Seriously, the home page posts are generally made by a mod who notices something that they believe to be newsworthy. We, being human, probably miss a story from time to time. I usually notice when there is a press release or major change - something that needs to be brought to the attention of everyone visiting the site.

As you noted, people are discussing the BTN issue ... and have been for several weeks. It is a continuing story that started weeks ago that has already received the attention of the people it affects.
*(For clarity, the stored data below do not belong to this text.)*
-- ==== Sys2Proof/Machine/Ops.lean ====
section
/-! DEFINITION. The named operations every block shares: cores, partitions, events, domain time, sync objects,
slot tags, the Cuff, the scratchpad's views, windows and the signal gate. -/

namespace Sys2Proof.Machine

/-- The answer of a meaning. -/
abbrev Answer := Host.Outcome State Fault Refusal

/-- The answer of a command whose operands have ranges: its effect when they lie in range. Nothing happens where no agent can
form the command (DESIGN CHOICE, log entry 126). -/
def inRange (s : State) (ok : Bool) (t : State) : Answer := .next (if ok then t else s)

/-! ### Parts of the state -/

/-- The module with core `c` changed by `f`. -/
def State.modCore (s : State) (c : CoreId) (f : CoreSt → CoreSt) : State :=
  { s with cores := s.cores.set c (f s.cores[c]) }

/-- The module with the sequencer of `c` changed. -/
def State.modSeq (s : State) (c : CoreId) (f : SeqState → SeqState) : State :=
  s.modCore c fun k => { k with seq := f k.seq }

/-- The module with the scratchpad side of `c` changed. -/
def State.modSpd (s : State) (c : CoreId) (f : SpdState → SpdState) : State :=
  s.modCore c fun k => { k with spd := f k.spd }

/-- The module with engine `e` of core `c` changed. -/
def State.modEng (s : State) (c : CoreId) (e : Fin 7) (f : EngState → EngState) : State :=
  s.modCore c fun k => { k with engines := k.engines.set e (f k.engines[e]) }

/-- `f` applied for every core, c0 first. -/
def State.eachCore (s : State) (f : CoreId → State → State) : State :=
  (List.finRange 32).foldl (fun t c => f c t) s

/-- A free 64-bit value and the state that has drawn it. -/
def State.drawWord (s : State) : Word × State := (Config.freeWord s.free, { s with free := s.free + 1 })

/-- `n` free bytes and the state that has drawn them. -/
def State.drawBytes (s : State) (n : Nat) : List Byte × State :=
  ((List.range n).map (Config.freeByte s.free), { s with free := s.free + 1 })

/-- Something given to the outside. -/
def State.emit (s : State) (o : Output) : State := { s with out := s.out ++ [o] }

/-! ### Partitions (R438) -/

/-- The partition in force of a logical core (FLT_PEFF). -/
def State.partOf (s : State) (c : CoreId) : Fin 4 := Fin.ofNat 4 (fld s.flt.peff (2 * c.val) 2)

/-- Whether a partition is one of the safety partitions P0 and P1. -/
def isSafety (p : Fin 4) : Bool := decide (p.val < 2)

/-- The compute die of a core (R18). -/
def dieOf (c : CoreId) : Fin 4 := Fin.ofNat 4 (c.val / 8)

/-- Whether the core has a physical core behind it (R21). -/
def State.isBound (s : State) (c : CoreId) : Bool := !bit s.flt.unbound c.val

/-- Whether the core is fenced (R422) or its partition is restarting or held (R103, R426). -/
def State.isStopped (s : State) (c : CoreId) : Bool :=
  bit s.flt.fenced c.val || decide (s.flt.part[s.partOf c] ≠ .running)

/-- The core an initiator identifier 0x00 to 0x3F belongs to: a core's own, or its DMA engine's (R31). -/
def coreOfIni (i : Ini) : Option CoreId := if i.toNat < 0x40 then some (Fin.ofNat 32 i.toNat) else none

/-- The identifier of a core's sequencer and engines (R31). -/
def coreIni (c : CoreId) : Ini := BitVec.ofNat 8 c.val

/-- The identifier of a core's DMA engine (R31). -/
def dmaIni (c : CoreId) : Ini := BitVec.ofNat 8 (0x20 + c.val)

/-- Whether Gauntlet is ARMED or SINGLE. -/
def State.armed (s : State) : Bool := decide (s.gnt.mode = .armed) || decide (s.gnt.mode = .single)

/-! ### The package network (R18, R24, R423) -/

/-- The die an initiator's port is on (R31). -/
def iniDie (i : Ini) : Die :=
  if i.toNat < 0x40 then .cd (Fin.ofNat 4 (i.toNat % 32 / 8))
  else if i.toNat = 0x40 ∨ (0x42 ≤ i.toNat ∧ i.toNat ≤ 0x49) then .md 0
  else if i.toNat = 0x41 ∨ (0x4A ≤ i.toNat ∧ i.toNat ≤ 0x51) then .md 1
  else .xd

/-- The memory die that traffic for a window on compute die `d` of another compute die goes through (R24). -/
def windowVia (d : Fin 4) : Fin 2 := if d.val < 2 then 0 else 1

/-- The links between a compute die and any die, by R24 and the table of links. -/
def cdPath (d : Fin 4) : Die → List Link
  | .cd a => if a = d then [] else [.mem a (windowVia d), .mem d (windowVia d)]
  | .md m => [.mem d m]
  | .xd => [.io d]
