-- ==== Sys2Proof/Machine/Fabric.lean ====
section
/-! DEFINITION. The Rennus fabric (chapter 15): links and credits, routing, the issue and the arrival of WRITE and SIGNAL
packets, and SIGX. -/

namespace Sys2Proof

/-! ### Packets (R348 to R350) -/

/-- Flits of a packet. -/
def FabPkt.flits (p : FabPkt) : Nat := 1 + (p.payload.length - 32 + 63) / 64

/-- The virtual channel: 2 × TC + DC. -/
def FabPkt.vc (p : FabPkt) : Fin 4 := Fin.ofNat 4 (2 * ofBool p.tc + ofBool p.dc)

/-- PCRC over bytes 0x02 to 0x1B and the payload. -/
def FabPkt.crc (p : FabPkt) : BitVec 32 :=
  Machine.crc32 (leBytes 2 p.dst.toNat ++ leBytes 2 p.src.toNat ++ [p.sinit, p.rsv7] ++ leBytes 8 p.args0.toNat ++
    leBytes 8 p.args1.toNat ++ leBytes 4 p.rsv18.toNat ++ p.payload)

/-- Whether SINIT is a value that R350 gives packets of the type. -/
def FabPkt.sinitOk (p : FabPkt) : Bool :=
  match p.typ with
  | 3 => decide (p.sinit = 0x59)
  | 4 => decide (p.sinit = 0x70)
  | _ => decide (p.sinit.toNat < 0x40)

/-- Whether a packet carries a reserved encoding. -/
def FabPkt.reserved (p : FabPkt) : Bool :=
  !p.sinitOk || bit p.dst 15 || bit p.src 15 || decide (p.rsv7 ≠ 0) || decide (p.rsv18 ≠ 0) || (p.sr && decide (p.typ ≠ 4)) ||
    (p.tc != decide (p.typ = 3)) ||
    match p.typ with
    | 1 => decide (fld p.args0 48 16 ≠ 0) || decide (fld p.args1 12 52 ≠ 0) || decide (p.payload.length ≠ fld p.args1 0 12 + 1)
    | 2 => decide (fld p.args0 14 50 ≠ 0) || !p.payload.isEmpty
    | 3 => decide (fld p.args0 35 29 ≠ 0) || decide (fld p.args0 32 2 = 3) || decide (fld p.args1 16 16 ≠ 0) ||
        decide (fld p.args1 14 2 = 3) || decide (p.payload.length ≠ fld p.args1 0 12 + 1)
    | 4 => (if p.sr then bit p.args0 63 else decide (p.args0 ≠ 0)) || decide (fld p.args1 17 47 ≠ 0) ||
        decide (256 < fld p.args1 8 9) || decide (p.payload.length ≠ fld p.args1 8 9)
    | _ => true

/-- A packet that this module issues, its PCRC computed. -/
def FabPkt.make (typ : Fin 8) (src dst : BitVec 15) (sinit : Ini) (dc : Bool) (a0 a1 : Word) (payload : List Byte) : FabPkt :=
  let p : FabPkt := ⟨typ, dc, decide (typ = 3), 0, false, 0, dst.setWidth 16, src.setWidth 16, sinit, 0, a0, a1, 0, 0, payload⟩
  { p with pcrc := p.crc }

/-- Coordinate d of a module address (R351). -/
def coordOf (a : Nat) (d : Nat) : Nat := a / 8 ^ d % 8

/-- Whether FAB_FAIL marks the link from position i to i + 1 of the ring of dimension d through `cur`. -/
def FabMap.failed (m : FabMap) (d cur i : Nat) : Bool :=
  let a := if d = 0 then coordOf cur 1 else coordOf cur 0
  let b := if d = 2 then coordOf cur 1 else coordOf cur 2
  bit m.fail (8 * (64 * d + 8 * a + b) + i)

end Sys2Proof

namespace Sys2Proof.Machine

def State.modFab (s : State) (f : FabState → FabState) : State := { s with fab := f s.fab }
def State.modLink (s : State) (p : Fin 6) (f : FabPort → FabPort) : State :=
  s.modFab fun b => { b with ports := b.ports.set p (f b.ports[p]) }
I mentioned the GolTV issue (which is the loss of a HD channel on DirecTV even if people can pay for the Spanish pack to get the SD version) to note that not everything makes the front page. We didn't have Front Page News when many (most?) local TV markets went out on DirecTV earlier this week and it took a while to restore them. We probably should have as people coming to the site wondering where their locals were would have been directed to the appropriate thread. I'm sure there are other things that could be on the Front Page but don't show up there.

Try not to over think it.


----------



## Laxguy (Dec 2, 2010)

Scott Kocourek said:


> Dang, I didn't even know we had that channel. How am I to know that I should be mad. :lol:


Heh. We all need more things to be mad at. Hell, you should be *outraged*! 


A more serious q.: With the removal of GOL but the other additions, are soccer fans on DIRECTV missing some important games?


----------



## SayWhat? (Jun 7, 2009)

'important games' = oxymoron


----------



## Stewart Vernon (Jan 7, 2005)

To be honest here... I thought about a news item for Big Ten... but what would it say?

3 weeks ago it would have said "Dish to drop Big Ten"... then on that first Saturday it would have changed to "1 week extension"

The next week it would have been "Big Ten dropped from Dish" early Saturday morning... but an hour later would have been "Agreement in principle reached, Big Ten is back!"

So then this past week it would have again been "Big Ten dropped"...

Frankly, I like college sports, but I'm tired of that roller coaster. Either make a deal or don't make a deal... but I think if we made a headline out of every change people would just start ignoring our headlines because it would start to look like a chat room.


----------



## klang (Oct 14, 2003)

Did not know there was a front page. :lol:


----------



## Drew2k (Aug 16, 2006)

At one time I'm pretty sure DBSTalk had a link to submit a news tip, but I just looked and can't find it. 

Maybe one can be added to the Quick Links menu so members can contribute suggestions for new headlines, and then the moderator team can evaluate the news-worthiness...


----------



## Scott Kocourek (Jun 13, 2009)

Click on the Forums tab and in the center of the screen in the blue background is the "Submit it" button. It's right above the DIRECTV Forums for me but probably at the top of the Forum choices for the rest.


----------



## Drew2k (Aug 16, 2006)

Thanks Scott. I knew I saw it somewhere.


----------



## Carl Spock (Sep 3, 2004)

I've lost a remote around my house somewhere. Should I submit the news for the front page? 

It's an important issue for me. God knows it's made me mad, or at least very frustrated.


----------